Closes #339 | Update dataloader for Leipzig #483

TysonYu · 2024-03-03T12:39:15Z

Please name your PR after the issue it closes. You can use the following line: "Closes #ISSUE-NUMBER" where you replace the ISSUE-NUMBER with the one corresponding to your dataset.

Checkbox

Confirm that this PR is linked to the dataset issue.
Create the dataloader script seacrowd/sea_datasets/my_dataset/my_dataset.py (please use only lowercase and underscore for dataset naming).
Provide values for the _CITATION, _DATASETNAME, _DESCRIPTION, _HOMEPAGE, _LICENSE, _URLs, _SUPPORTED_TASKS, _SOURCE_VERSION, and _SEACROWD_VERSION variables.
Implement _info(), _split_generators() and _generate_examples() in dataloader script.
Make sure that the BUILDER_CONFIGS class attribute is a list with at least one SEACrowdConfig for the source schema and one for a seacrowd schema.
Confirm dataloader script works with datasets.load_dataset function.
Confirm that your dataloader script passes the test suite run with python -m tests.test_seacrowd seacrowd/sea_datasets/<my_dataset>/<my_dataset>.py.
If my dataset is local, I have provided an output of the unit-tests in the PR (please copy paste). This is OPTIONAL for public datasets, as we can test these without access to the data files.

…init__.py

…donesian_madurese_bible_translation.py

SamuelCahyawijaya

Hi @TysonYu, thank you for your contribution!

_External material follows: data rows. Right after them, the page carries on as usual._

/-- RunListsAndBinding: a piece of another quad, an optimistic piece that binds, and an entry of 2^20 cycles in list 0 and in list 2. -/
theorem test_met_RunListsAndBinding :
    let w : Nat × Piece := (1, { org := [0], cnt := [2] })
    let e : Entry := { handle := 0, piece := w.2 }
    let q (f : Quad → Quad) : State := quad0 (base.updSlot 0 fun _ => {}) f
    let s := q fun x => { x with recs := [(256, { hdr := header, pid := 1, waiting := [w] })] }
    let b := q fun x => { x with recs := [(256, { hdr := header, pid := 1 })], lists := [(7, [e])] }
    let p (l : Nat) : State := (q fun x => { x with lists := [(4 + l, [e])] }).updRegion 0 fun r => { r with cycle := 2 ^ 20 }
    s.physQuad 1 1 = some 1 ∧ (s.quad 1).entries 1 < 4032
    ∧ nextIs (exec (.pieceEnqueue 0 256) s) (fun t => (t.quad 1).list 1 0 = [e] && (FMap.get {} (t.quad 0).recs 256).waiting = []) = true
    ∧ (b.quad 0).list 1 3 = [e] ∧ (b.launchRec 1 0).hdr = header ∧ b.bindSlot 0 = some 0 ∧ hdrEff header ≤ 65536 - b.effectUse 0
    ∧ b.allotFor 0 1 header = some 0 ∧ (b.region 0).mayBind = true ∧ hdrPin header = false
    ∧ nextIs (exec (.taskBind 0) b) (fun t => (t.slot 0).pc = 0x1002 && (t.slot 0).sr.status = 0x10 && (t.quad 0).list 1 3 = []) = true
    ∧ regionOf 0 = 0 ∧ nextIs (exec (.runListPromotion 0 0 0) (p 0)) (fun t => (t.quad 0).list 1 1 = [{ e with since := 2 ^ 20 }]) = true
    ∧ nextIs (exec (.runListPromotion 0 2 0) (p 2)) (fun t => (t.quad 0).list 1 3 = [{ e with since := 2 ^ 20 }] && (t.quad 0).list 1 2 = []) = true := by
  decide +kernel

/-- TasksEndAndDrain: a task that ends, a service slot, an empty drain, one store left, an allowance that has run out. -/
theorem test_met_TasksEndAndDrain :
    let svc := base.setSlot 0 (slotAt 0x31)
    let d : DrainTask := { thr := 0, pid := 1, handle := 0, recs := [] }
    let s (d : DrainTask) : State := quad0 base fun q => { q with drain := [d] }
    let one : DrainTask := { d with recs := [.store 0x1000 [(0, 9, 0xFF)]] }
    let c := slot0 task fun x => { x with sr := { x.sr with allow := 0 } }
    task.me.kind = 2 ∧ task.me.cnt = {} ∧ task.noPending 0 = true ∧ task.fenceOk .dom = true ∧ isNext (exec .tend task) (task.endTask 0) = true
    ∧ svc.me.kind = 3 ∧ isNext (exec .tend svc) (svc.enterTrap 0 0x02 0 0x1002) = true
    ∧ isNext (exec (.effectDrainRecord 0 0) (s d)) (base.pieceDone 1 (some 0) false) = true
    ∧ ((s one).drainKey one permW (0x1000 + word 0) 1).toOption = some 0x1000
    ∧ isNext (exec (.effectDrainRecord 0 0) (s one)) ((base.wr 0x1000 1 9).pieceDone 1 (some 0) false) = true
    ∧ (c.slot 0).sr.allow.getLsbD 48 = false ∧ (c.slot 0).optimistic = false ∧ (c.slot 0).task.cycRaised = false
    ∧ isNext (exec (.cycleAllowanceExhausted 0) c) ((c.updSlot 0 fun y => y.updTask fun t => { t with cycRaised := true }).postAsync 0 0x17 2) = true := by
  decide +kernel

/-- A scale block of 32 codes. -/
def scaleBlock (n : BitVec 16) : Scale := { seq := n, codes := List.replicate 32 127 }

/-- YokeHeads: the first and the last row of a drain, a block that is asked for, and an empty queue that is only asked. -/
theorem test_met_YokeHeads :
    let s := regs base [0x5001000, 3, 0x1000, BitVec.ofNat 64 (63 + 1 * 64), 256, 0x2000000000001000, 0x1001000, 3, 0x10000]
    let b := core0 s fun c => { c with slice := { scales := [scaleBlock 3] } }
    let named (t : State) (o : SliceOp) : State := ((t.takeId.enterOp o).addCount 0 6).passed
    s.mayPut 20 = true ∧ isNext (exec .wswap s) (s.enterOp .wswap).passed = true ∧ isNext (exec (.mzero 0 64) s) (s.enterOp (.mzero 0 64)).passed = true
    ∧ mayIssue { vs := [31] } s = true ∧ isNext (exec (.mread 31 63) s) (((s.updMe fun z => { z with busy := z.busy ++ [95] }).enterOp (.mread 0 63 31)).passed) = true
    ∧ mayIssue { rd := [6] } s = true ∧ s.mayGo 0 (s.operand 6) = true ∧ s.me.cnt.tlc < 15
    ∧ isNext (exec (.ltab 6) s) (({ s.takeId with ltabs := [{ id := 0, thr := 0, addr := s.operand 6 }] } : State).addCount 0 6).passed = true
    ∧ mayIssue { rd := [1, 2] } s = true ∧ s.mayGo 0 0x5001000 = true ∧ window 0x5001000 = 5 ∧ s.leaves 0 0x5001000 (imageBytes 5) = false
    ∧ s.guardTrap 0 permR 0x5001000 (imageBytes 5) = none ∧ isNext (exec (.wload 1 2) s) (named s (.wload 0 0 0x5001000 3 none)) = true
    ∧ mayIssue { rd := [7, 8] } b = true ∧ b.leaves 0 0x1001000 (imageBytes 1) = false ∧ intWindow 1 = false ∧ depthOf 1 = 32
    ∧ isNext (exec (.wloadSc 7 8) b) (named (b.updSlice 0 fun l => { l with scales := [] }) (.wload 0 0 0x1001000 3 (some (scaleBlock 3)))) = true
    ∧ mayIssue { rd := [3, 4, 5] } s = true ∧ s.mayGo 0 0x1000 = true ∧ drainBad (s.operand 4) = false
    ∧ s.drainTrap 0 0x1000 256 1 (32 * outBytes .f32) = none
    ∧ isNext (exec (.mdrain .f32 .rne 3 4 5) s) (named s (.mdrain 0 0 false .f32 .rne 0x1000 63 1 256 0 0)) = true
    ∧ mayIssue { rd := [4] } s = true ∧ s.acquiring = false ∧ isNext (exec (.mdrainPort .i32 .rne 4) s) (named s (.mdrain 0 0 true .i32 .rne 0 63 1 0 0 0)) = true
    ∧ mayIssue { rd := [8], wr := [20] } b = true ∧ isNext (exec (.sbtake 20 8) b)
      ((b.updSlice 0 fun l => { l with scales := [], staged := some (scaleBlock 3) }).writeReg 0 20 0 3).passed = true
    ∧ mayIssue { rd := [9], wr := [20] } s = true ∧ isNext (exec (.sbtake 20 9) s) (s.wrote [9] 20 0xFFFFFFFFFFFFFFFF 3) = true := by decide +kernel

/-- YokeEvents: a table, an image, a c28 command, a gang's last row, a drained row, a handle, a pop; the sum of one element. -/
theorem test_met_YokeEvents :
    let o : LtabOp := { id := 3, thr := 0, addr := 0x2000000000001000 }
    let map (s : State) : State := s.updPart 1 fun p => { p with s2 := [{ ipa := 0, size := 2 ^ 30, pa := 0 }] }
    let lt : State := { map (base.wr (hbmKey 0x1000) 4 9) with ltabs := [o] }
    let ops (l : List SliceOp) : State := core0 base fun c => { c with slice := { ops := l } }
    let wl := ops [.wload 5 0 0x5001000 0 none]
    let part : GangPart := { idle := false, mcnt := 1 }
    let g : Gang := { id := 4, asrc := 0x5001000, rows := 1, kd := 64, parts := [part, {}, {}, {}] }
    let gg := quad0 (ops [.running 4]) fun q => { q with gangs := [g] }
    let dr (port : Bool) (n : Nat) : State := ops [.mdrain 6 0 port .i32 .rne 0x1000 0 n 128 0 0]
    let l : Slice := { active := { fmt := 5, w := [(7, .int 3)] } }
    lt.ltabs = [o] ∧ (lt.quad 0).contained = false ∧ lt.yokeRead 0 o.addr 32 = .ok 9
    ∧ nextIs (exec (.ltabDone 3) lt) (fun t => t.ltabs = [] && FMap.get 0 (t.quad 0).ltab 0 = 9 && FMap.get 0 (t.quad 0).ltab 255 = 0) = true
    ∧ wl.yokeRead 0 0x5001000 (imageBytes 5 / 32) = .ok 0
    ∧ nextIs (exec (.wloadDone 0) wl) (fun t => (t.core 0).slice.ops = [] && (t.core 0).slice.shadow.fmt = 5) = true
    ∧ (base.core 0).commands < 8 ∧ (base.slot 0).cnt.tlc < 15
    ∧ nextIs (exec (.c28StreamCommand 0 7 0x1000) base) (fun t => (t.core 0).slice.ops = [.gang 0 7 false 0x1000 0] && (t.slot 7).cnt.tlc = 1) = true
    ∧ g.active 0 = [(0, part)] ∧ g.failed = none ∧ gg.gangReady 0 g = true
    ∧ gg.rowRead 0 (sectorAddr g.asrc 0 0 0) (sectorsRead g.parts 5 0) = .ok 0 ∧ g.rows ≤ g.row + 1
    ∧ nextIs (exec (.gangRow 0) gg) (fun t => (t.quad 0).gangs = [] && (t.core 0).slice.ops = []) = true
    ∧ (dr false 2).ownedBy 6 0x1000 128 = false ∧ nextIs (exec (.mdrainRowWrite 0) (dr false 2)) (fun t =>
      (t.core 0).slice.ops = [.mdrain 6 0 false .i32 .rne 0x1000 0 2 128 1 0]) = true
    ∧ nextIs (exec (.mdrainHandlePush 0) (dr true 1)) (fun t => (t.core 0).c28r.length = 1
      && (t.core 0).slice.ops = [.mdrain 6 0 true .i32 .rne 0x1000 0 1 128 0 1]) = true
    ∧ nextIs (exec (.c28HandlePop 0) (core0 base fun c => { c with c28r := [1, 2] })) (fun t => (t.core 0).c28r = [2]) = true
    ∧ (l.accumulate { part with mcnt := 64 } 5 64 0 (2 ^ 0)).accAt 0 7 = word (if actInt 5 1 0 = 1 then 3 else 0) := by decide +kernel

The dataset looks good, nonetheless, there are 2 things that need to be updated:

We make a small typo in the issue name, the data loader name should be leipzig_corpora instead of leipzig_copora, could you change the folder and file name accordingly?
Could you please add subset for different language, so that the dataloader can be use to download only specific-language data?

Thank you!

SamuelCahyawijaya · 2024-03-25T08:22:29Z

seacrowd/sea_datasets/leipzig_copora/leipzig_corpora.py

+    SOURCE_VERSION = datasets.Version(_SOURCE_VERSION)
+    SEACROWD_VERSION = datasets.Version(_SEACROWD_VERSION)
+
+    BUILDER_CONFIGS = [


Can you add per language subset so that It can be useful as a source of monolingual pertaining data?

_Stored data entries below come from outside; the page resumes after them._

-- ==== Sys2Proof/Syntax.lean ====
section
/-! DEFINITION. The 21 commands (30_encoding.md R73), the pseudo-instructions and source lines of R78 and R79, and
the moves of the host and of the platform's reset input (R20, R78, R200, R204, R213). -/

namespace Sys2Proof

/-- The commands of the opcode map R73. Format C carries no operand field (R70): the operands are the ARG registers
(R71), so no constructor has an argument. -/
inductive Instr where
  | init
  | clear
  | length
  | space
  | write
  | writeAll
  | read
  | peek
  | peekOffset
  | discard
  | find
  | writeBlock
  | peekBlockLength
  | readBlock
  | peekBlock
  | discardBlock
  | countBlocks
  | writeFrame
  | peekFrame
  | readFrame
  | countFrames
deriving DecidableEq, Repr

/-- The three kinds of operand of R71. -/
inductive OperandKind where
  | address
  | count
  | offset
deriving DecidableEq, Repr

/-- The pseudo-instructions of R79. -/
inductive Pseudo where
  | discardFrame
  | peekFrameLength
  | writeStrict
deriving DecidableEq, Repr

/-- A source line of R78: a command and the operands written for it, in ARG order. -/
structure Line where
  command : Instr
  operands : List Word
deriving DecidableEq, Repr

/-- The width of a host access to the register window (R52 allows `word` alone). -/
inductive AccessWidth where
  | byte
  | half
  | word
  | double
deriving DecidableEq, Repr

/-- One move from outside the engine: of the host (R20, R78, R204) or of the platform's reset input (R200). -/
inductive Input where
  /-- the host writes the register window at a host address (R29, R30, R39) -/
  | writeReg (addr : Word) (width : AccessWidth) (value : Word)
  /-- the host reads the register window at a host address (R29, R36) -/
  | readReg (addr : Word) (width : AccessWidth)
  /-- the host writes a byte of host memory by its own means (R50) -/
  | writeMem (addr : Word) (value : Byte)
  /-- the host reads a byte of host memory by its own means (R50) -/
  | readMem (addr : Word)
  /-- "wait until STATUS.BUSY == 0" (R78, R205 step 5) -/
  | pollIdle
  /-- the host takes its storage back (R195 "end of use", R204) -/
  | release
  /-- the platform's reset input (R200) -/
  | reset
deriving DecidableEq, Repr

end Sys2Proof
end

How to add subset? Can you help give an example?

Hi @TysonYu , sorry for the late reply. I think it should be similar to how we define the monolingual subsets in the cc100.py where we have the combined source and seacrowd_ssp subsets and the per language subsets:

seacrowd-datahub/seacrowd/sea_datasets/cc100/cc100.py

Lines 164 to 199 in a19097e

def seacrowd_config_constructor(lang, schema, version):

"""Construct SEACrowdConfig with cc100_{lang}_{schema} as the name format."""

if schema != "source" and schema != f"seacrowd_{_SEACROWD_SCHEMA_NAME}":

raise ValueError(f"Invalid schema: {schema}")

if lang == "":

return SEACrowdConfig(

name=f"cc100_{schema}",

version=datasets.Version(version),

description=f"CC100 with {schema} schema for all languages",

schema=schema,

subset_id="cc100",

)

elif lang in _LANGUAGES:

return SEACrowdConfig(

name=f"cc100_{lang}_{schema}",

version=datasets.Version(version),

description=f"CC100 with {schema} schema for {lang} language",

schema=schema,

subset_id="cc100",

)

else:

raise ValueError(f"Invalid language: {lang}. Choose one of these languages: {_LANGUAGES}.")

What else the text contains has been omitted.